Delft-based VSParticle (VSP), a supplier of nanoparticle synthesis and deposition tools is partnering with Meta’s Fundamental AI Research (FAIR) team and the University of Toronto (UofT) to advance clean energy solutions.
This collaboration merges VSP’s advanced nanoporous layer printing technology, UofT’s testing platform, and Meta AI’s models to quickly create and test new materials.
During the first phase of the Open Catalyst Experiments 2024 (OCx24), they identified and tested hundreds of electrocatalysts, resulting in the largest open-source experimental catalyst database.

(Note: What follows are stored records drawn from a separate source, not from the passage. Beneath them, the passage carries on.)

/-- notch2(notch1(e)) and the states of both (R97, R111); a notch that is off passes its input. -/
def Live.notches (lv : Live) (s : Nat) (q : SlotSt) (e : F32) : F32 × SlotSt :=
  let ts := lv.slotTs s
  let a := if lv.num Obj.slotNotch1Mode s = 0 then (e, q.n1s1, q.n1s2)
    else (notchOf (lv.notchF1 s) (lv.real Obj.slotNotch1Q s) (lv.real Obj.slotNotch1Depth s) ts).run e q.n1s1 q.n1s2
  let b := if lv.num Obj.slotNotch2Mode s = 0 then (a.1, q.n2s1, q.n2s2)
    else (notchOf (lv.notchF2 s) (lv.real Obj.slotNotch2Q s) (lv.real Obj.slotNotch2Depth s) ts).run a.1 q.n2s1 q.n2s2
  (b.1, { q with n1s1 := a.2.1, n1s2 := a.2.2, n2s1 := b.2.1, n2s2 := b.2.2 })

/-- The slot has an adaptive notch (R112). -/
def Live.adaptive (lv : Live) (s : Nat) : Bool :=
  decide (lv.num Obj.slotNotch1Mode s = 2) || decide (lv.num Obj.slotNotch2Mode s = 2)

/-- The spacing Δ of the detectors (R112). -/
def Live.adaptDelta (lv : Live) (s : Nat) : F32 :=
  F32.div (F32.sub (lv.real Obj.slotAdaptMax s) (lv.real Obj.slotAdaptMin s)) (F32.ofNat 7)

/-- The centre frequency of detector `j` (R112). -/
def Live.adaptF (lv : Live) (s j : Nat) : F32 :=
  F32.add (lv.real Obj.slotAdaptMin s) (F32.mul (F32.ofNat j) (lv.adaptDelta s))

/-- The detectors after one run on the error `e` (R112); the angle of each is formed as R111 forms its own. -/
def Live.detect (lv : Live) (s : Nat) (bank : List (F32 × F32)) (e : F32) : List (F32 × F32) :=
  let l := F32.sub (F32.ofNat 1) (F32.div (F32.ofNat 1) (F32.ofNat (lv.num Obj.slotDetectorLength s)))
  (List.range 8).map (fun j =>
    let x := bank.getD j (0, 0)
    let turn := turnOf (F32.mul (lv.adaptF s j) (lv.slotTs s))
    let cr := F32.mul l (cosT turn)
    let ci := F32.mul l (sinT turn)
    (F32.add (F32.sub (F32.mul cr x.1) (F32.mul ci x.2)) e, F32.add (F32.mul cr x.2) (F32.mul ci x.1)))

/-! ### One run -/

/-- What a run of an item produces: the words it writes in program order, and how words are written. -/
structure ItemRun where
  words : List Word
  put   : List Word → Live → Live

/-- The state words of a slot that carry numbers (R267). -/
def SlotSt.words (q : SlotSt) : List Word :=
  [q.i, q.ud, q.vPrev, q.uPrev, q.n1s1, q.n1s2, q.n2s1, q.n2s2, q.th, q.w, q.dist, q.ferr]

/-- A slot with its number-carrying state words replaced. -/
def SlotSt.withWords (q : SlotSt) (ws : List Word) : SlotSt :=
  { q with i := ws.getD 0 0, ud := ws.getD 1 0, vPrev := ws.getD 2 0, uPrev := ws.getD 3 0, n1s1 := ws.getD 4 0,
           n1s2 := ws.getD 5 0, n2s1 := ws.getD 6 0, n2s2 := ws.getD 7 0, th := ws.getD 8 0, w := ws.getD 9 0,
           dist := ws.getD 10 0, ferr := ws.getD 11 0 }

/-- `SlotStatus` bits of a run (R122). -/
def slotStatus (limit rate conf inv ferr stale : Bool) (src : Nat) : Half :=
  BitVec.ofNat 16 (1 + bitAt limit 1 + bitAt rate 2 + bitAt conf 3 + bitAt inv 4 + bitAt ferr 5 + bitAt stale 9 + src * 1024)

/-- An input that the slot reads is stale (R122). -/
def Live.slotStale (lv : Live) (s : Nat) : Bool := (lv.slotReads s).any (fun e => lv.en.busStale.read false e)

/-- A run held under R97: output and state hold, the run counts (R99, R110). -/
def Live.heldRun (lv : Live) (s : Nat) : Live :=
  lv.modSlot s (fun q => { q with
    invalid := satInc q.invalid, consec := q.consec + 1, epLimit := true,
    epoch := if lv.adaptive s then q.epoch + 1 else q.epoch,
    status := slotStatus false false false true (q.status.getLsbD 5) (lv.slotStale s) (bit1 (lv.useAlt s)) })
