/-- A pair's registers back at their initial value, its closes forgotten. -/
def Live.pairReset (lv : Live) (c : Fin 16) (repeats : Nat) : Live :=
  ({ lv with ps := { lv.ps with
      lead := vmod lv.ps.lead (pairChan c) (fun _ => 0xFFFFFFFFFFFFFFFF),
      tail := vmod lv.ps.tail (pairChan c) (fun _ => 0xFFFFFFFFFFFFFFFF) } }).modPair c
    (fun _ => { repeats := repeats })

/-- A mismatch or a missing close of a pair (R285): the job's results are discarded, both threads repeat it. -/
def Live.pairFails (lv : Live) (c : Fin 16) : Live :=
  let lv := lv.pairReset c ((lv.ps.pairs[c]).repeats + 1)
  let lv := { lv with ps := { lv.ps with softMis := satInc lv.ps.softMis } }
  (lv.raise 81 (16 + c.val)).countMismatch (16 + c.val) (16 + c.val)

/-- CLOSE_PORT_WRITE: a thread of a pair closes its job, its words fed (R273, R285). -/
def Live.closePort (lv : Live) (c : Fin 16) (tail : Bool) (ws : List Word) : Live :=
  if !lv.awake then lv
  else
    let q := lv.ps.pairs[c]
    let ch := pairChan c
    let lv := if tail then { lv with ps := { lv.ps with tail := vmod lv.ps.tail ch (fun r => crc64Feed r ws) } }
      else { lv with ps := { lv.ps with lead := vmod lv.ps.lead ch (fun r => crc64Feed r ws) } }
    let lv := lv.modPair c (fun x => { x with
      leadClosed := x.leadClosed || !tail, tailClosed := x.tailClosed || tail,
      closedAt := some (x.closedAt.getD lv.ticks) })
    if (q.leadClosed || !tail) && (q.tailClosed || tail) then
      (if lv.chanDiff ch ≠ 0 ∧ lv.ps.stuck = false then lv.pairFails c else lv.pairReset c 0)
    else lv

def execClosePortWrite (l : LaneId) (ch : Fin 16) (tail : Bool) (words : List Word) (s : State) :
    Host.Outcome State Fault Refusal :=
  done (onLive l (fun lv => lv.closePort ch tail words) s)

/-- PAIR_CLOSE_TIMEOUT: a missing close 2 ticks after the first (R285). -/
def Live.pairTimeout (lv : Live) (c : Fin 16) : Live :=
  match (lv.ps.pairs[c]).closedAt with
  | some t => if lv.awake && decide (t + 2 ≤ lv.ticks) then lv.pairFails c else lv
  | none => lv

def execPairCloseTimeout (l : LaneId) (ch : Fin 16) (s : State) : Host.Outcome State Fault Refusal :=
  done (onLive l (fun lv => lv.pairTimeout ch) s)

/-- `ClearCounters` of `PassStatus` (R288): the counters; `RecentMismatches` and the last mismatch's place are left. -/
def PassSt.clearCounts (p : PassSt) : PassSt :=
  { p with dutyMis := 0, sigMis := 0, softMis := 0, restores := 0, tagged := 0, tagRep := 0,
           eccCorr := 0, eccUnc := 0, agreeInc := 0, agreeDis := 0 }

def execClearPassCounters (l : LaneId) (v : Byte) (s : State) : Host.Outcome State Fault Refusal :=
  done (onLive l (fun lv => lv.onZero v (fun x => { x with ps := x.ps.clearCounts })) s)

/-- `ClearPeaks` of `EngineBudget` (R123). -/
def execClearPeaks (l : LaneId) (v : Byte) (s : State) : Host.Outcome State Fault Refusal :=
  done (onLive l (fun lv => lv.onZero v (fun x => { x with en := { x.en with peaks := Vector.replicate 8 0 } })) s)

/-! ### Setpoint inputs -/

/-- COMMAND_TIMEOUT: a value not renewed for `CmdStaleCycles` cycles (R104). -/
def Live.cmdTimeout (lv : Live) (g : Fin 24) : Live :=
  let q := lv.en.cmd[g]
  if q.ever && !q.timeout && decide (lv.num Obj.cmdStaleCycles < q.fresh) then
    (({ lv with en := { lv.en with cmd := vmod lv.en.cmd g (fun x => { x with timeout := true }) } }).raise 100 g.val).groupReact g
  else lv

def execCommandTimeout (l : LaneId) (g : Fin 24) (s : State) : Host.Outcome State Fault Refusal :=
  done (onLive l (fun lv => lv.cmdTimeout g) s)

/-- AIN_FAULT_TIMEOUT: a broken wire for `AinFaultTime`, or no valid value yet (R106). -/
def Live.ainTimeout (lv : Live) (i : Fin 4) : Live :=
  let q := lv.en.ain[i]
  match q.broken with
  | some t =>
    if !q.invalid && (q.value.isNone || lv.due (t + ms (lv.num Obj.ainFaultTime))) then
      ({ lv with en := { lv.en with ain := vmod lv.en.ain i (fun x => { x with invalid := true }) } }).raise 101 i.val
        (if q.value.isNone then 2 else 1)
    else lv
  | none => lv

def execAinFaultTimeout (l : LaneId) (i : Fin 4) (s : State) : Host.Outcome State Fault Refusal :=
  done (onLive l (fun lv => lv.ainTimeout i) s)

/-- The step of the counter that an edge makes (R107): a rising step edge in the direction of the second line, or one
quadrature step, A leading B counting up. -/
def psetStep (form : Nat) (q : PsetSt) (a b : Bool) : Int :=
  if form = 0 then (if a && !q.lineA then (if Config.stepUp b then 1 else -1) else 0)
  else if form = 1 then
    (if a != q.lineA && b == q.lineB then (if a != b then 1 else -1)
     else if b != q.lineB && a == q.lineA then (if b == a then 1 else -1)
     else 0)
  else 0

/-- PSET_EDGE (R107): the lines take new levels at `ph`, which then stand for `width`; a pulse shorter than `MinPulse`
is ignored. -/
def Live.psetEdge (lv : Live) (a b : Bool) (ph width : Nat) : Live :=
  if !lv.awake || decide (width * 5 < 2 * lv.num Obj.psetMinPulse) then lv
  else
    let q := lv.en.pset
    let form := lv.num Obj.psetForm
    let t := lv.start + ph
    let rise := a && !q.lineA
    let fall := !a && q.lineA
    let period := match q.riseAt with | some r => t - r | none => 0
    let known := rise && decide (period ≠ 0)
    { lv with en := { lv.en with pset := { q with
      lineA := a, lineB := b, edgeAt := some t,
      count := q.count + BitVec.ofInt 32 (psetStep form q a b),
      riseAt := if rise then some t else q.riseAt,
      high := if fall then (match q.riseAt with | some r => t - r | none => q.high) else q.high,
      freq := if known then BitVec.ofNat 32 (perSec * 1000 / period) else q.freq,
      duty := if known then F32.ofRatio (q.high : Int) period else q.duty } } }

def execPsetEdge (l : LaneId) (lineA lineB : Bool) (ph width : Nat) (s : State) : Host.Outcome State Fault Refusal :=
  done (onLive l (fun lv => lv.psetEdge lineA lineB ph width) s)

/-- PSET_TIMEOUT: no edge for `Timeout` reads as 0 Hz, or as a broken wire in duty form (R107). -/
def Live.psetTimeout (lv : Live) : Live :=
  match lv.en.pset.edgeAt with
  | some t =>
    if lv.due (t + ms (lv.num Obj.psetTimeout)) then
      { lv with en := { lv.en with pset := { lv.en.pset with freq := 0, duty := 0, riseAt := none } } }
    else lv
  | none => lv

def execPsetTimeout (l : LaneId) (s : State) : Host.Outcome State Fault Refusal :=
  done (onLive l Live.psetTimeout s)

end Sys2Proof.Machine
end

“Through this collaboration, we’re breaking new ground in material discovery. It marks a significant leap in our ability to predict and validate materials that are critical for clean energy solutions. The results we’re seeing with electrocatalysts demonstrate the real-world potential of AI in addressing urgent climate challenges,” says Larry Zitnick, Research Director at Meta AI.
The announcement comes a couple of months after securing €6.5M in an A2 extension round led by NordicNinja and Plural.
VSP x Meta x University of Toronto partnership
Electrocatalysts play a vital role in decarbonising industries and achieving global climate targets, particularly in clean energy processes such as carbon dioxide reduction reactions (CO2RR), hydrogen production, and the development of next-generation batteries.
To speed up the discovery of these catalysts, Meta’s FAIR team has been developing AI models that can identify suitable candidates for energy conversion processes in a matter of hours rather than months.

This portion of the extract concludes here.